Since you are tossing the cast iron liner (this must be REALLY old - like 40's or earlier ?) - or do you mean a lead or copper pan maybe ?

Anyway, since the pan is trash and the piping leading to the drain will be modified to fit the new pan (no big deal once it is exposed), being careful to not cut so deep you unecessarily cut the drain piping if it will be saved (though it will usually all be changed for new plastic where it is exposed in the underlygin subfloor anyway), several ways:

1) desolder it - that soft gray seal is undoubtedly solder or possibly pure lead (if lead pipe) poured in hot as a seal - would have to melt the solder and while it is molten turn the fitting out counterclockwise, or sometimes lift up with channel locks or slipjoint pliers if the fitting is soldered/lead sealed into the pipe below it (in which case the fitting would have to get hot enough to melt the solder holding it to the underlying pipe too). Of course this method has issues if you get it way too hot or flame sneaks by into the underframing or someone did a plastic pipe repair underneath at some time (which could catch fire), so normally heat would be used only if subfloor is visible accessible to watch for fire and control it quickly if needed

2) if the piping underneath will definitely be changed out, put a pipe wrench into the drain fitting (with the screen removed) and twist it out if it has the crossbars in it - commonly they will twist out quite easy unless the solder job was real good

3) using a cold chisel, chisel at the lead seal towards the center, crumpling the drain fitting till it is small enough to lift the pan off it or breaks off

4) drill the drain fitting out with a plumbers reamer (large tapered spline toothed tool used to ream out the inside of metal piping after it has been cut, if you have one (usually come with galvanized pipe thread cutting sets)
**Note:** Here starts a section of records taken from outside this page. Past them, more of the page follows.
/-! ## Setup -/

theorem State.trainChannel_only (s x0 x1) : Only [.halt, .tel, .channels, .events, .ledger] s (State.trainChannel s x0 x1) := by
  unfold State.trainChannel
  repeat' first
    | with_reducible exact Only.refl _
    | decide
    | (with_reducible apply Only.ite) <;> intro _
    | with_reducible apply Only.of (State.channelTrained_only _ _ _)
    | with_reducible apply Only.of (State.spareLanes_only _ _ _)
    | with_reducible apply Only.of (State.channelDown_only _ _)

theorem State.placeTables_only (s x0) : Only [.setup, .queues, .tel, .mem, .tables, .events] s (State.placeTables s x0) := by
  unfold State.placeTables
  repeat' first
    | with_reducible exact Only.refl _
    | decide
    | (with_reducible apply Only.ite) <;> intro _
    | with_reducible apply Only.of (State.discardTables_only _)
    | (fail_if_no_progress ((with_reducible refine Only.lit ?_ ?_) <;> [skip; (intro p; cases p <;> first | exact .inl (by decide) | exact .inr (by (repeat' apply And.intro) <;> rfl))]))

theorem State.installPlan_only (s x0) : Only [.active, .pend, .setup, .plan, .queues, .tel, .mem, .tables, .events, .exp, .sec] s (State.installPlan s x0) := by
  unfold State.installPlan
  repeat' first
    | with_reducible exact Only.refl _
    | decide
    | (with_reducible apply Only.ite) <;> intro _
    | with_reducible apply Only.of (State.breakExport_only _)
    | with_reducible apply Only.of (State.placeTables_only _ _)
    | (fail_if_no_progress ((with_reducible refine Only.lit ?_ ?_) <;> [skip; (intro p; cases p <;> first | exact .inl (by decide) | exact .inr (by (repeat' apply And.intro) <;> rfl))]))

theorem State.resetTables_only (s) : Only [.setup, .ports, .groups, .queues, .tel, .mem, .tables, .events] s (State.resetTables s) := by
  unfold State.resetTables
  repeat' first
    | with_reducible exact Only.refl _
    | decide
    | with_reducible apply Only.of (State.settleVersions_only _)
    | (fail_if_no_progress ((with_reducible refine Only.lit ?_ ?_) <;> [skip; (intro p; cases p <;> first | exact .inl (by decide) | exact .inr (by (repeat' apply And.intro) <;> rfl))]))

theorem State.moduleReset_only (s) : Only [.active, .pend, .setup, .win, .boot, .time, .clk, .job, .halt, .step, .slips, .phases, .stats, .intake, .tail, .replay, .reports, .void, .seq, .plan, .ports, .groups, .queues, .tel, .hbm, .tiles, .channels, .mem, .tables, .emb, .acc, .churns, .hist, .attn, .lines, .watch, .pen, .herd, .conns, .msgs, .events, .ledger, .life, .exp, .rel, .jtag, .sec, .powerEvents, .pwr] s (State.moduleReset s) := by
  unfold State.moduleReset
  repeat' first
    | with_reducible exact Only.refl _
    | decide
    | with_reducible apply Only.of (State.resetTables_only _)
    | (fail_if_no_progress ((with_reducible refine Only.lit ?_ ?_) <;> [skip; (intro p; cases p <;> first | exact .inl (by decide) | exact .inr (by (repeat' apply And.intro) <;> rfl))]))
5) if not a stainless drain fitting, use hand power grinder with abrasive wheel at an angle (use full face shield for this, because wheel pieces will come toward your head if it snags and breaks), so the wheel is cutting down into the drain and grinding away the drain fitting as you rotate the tool in a circle around the drain opening

6) use sledgehammer or heavy (5# or more) hand sledge to break away the cast iron pan at the opening - will crack and break up quite readily with a good HEAVY blow - watch out for flying pieces of metal - bad for eyes and feet/knees both if you kneel/step on one. And of course bear in mind may break more than expected so don't have all your weight in the bottom while doing this - especially if the under lying floor joists do not run all the way under the tub - I saw aq plumber drop right down into the underlying kitchen I was working in once because the whole bottom of the tub he was breaking up dropped away with him in it

7) if copper or lead drain pipe is exposed in the drain opening (no stainless drain fitting) then just run a short metal cutting blade on a sawzall around in the fitting (with the tip angled into the center) to cut it free - or if copper as opposed to brass or cast iron, just cut into the exposed flange with a cold chisel to get an opening started, then chisel around in a circle to peel the flange away from the cast iron pan

8) break up the pan starting away from the drain, using sledgehammer, leaving the drain area till near last - at which time you will have an opening into the subfloor to be able to reach in under and cut the drain pipe with a sawzall or hack saw or such

Have fun, and don't forget the full face shield and a wool cap or such on the head and gloves and maybe a long sleeved shirt when breaking up cast iron - the flying pieces can make a nasty cut that leaves a scar (as my arms show several places). Takes a good whack to break cast iron tubs and liners - easy with a big sledge hammer, may take a good few whacks with a hand maul or sledge to get a good seet of cracks started.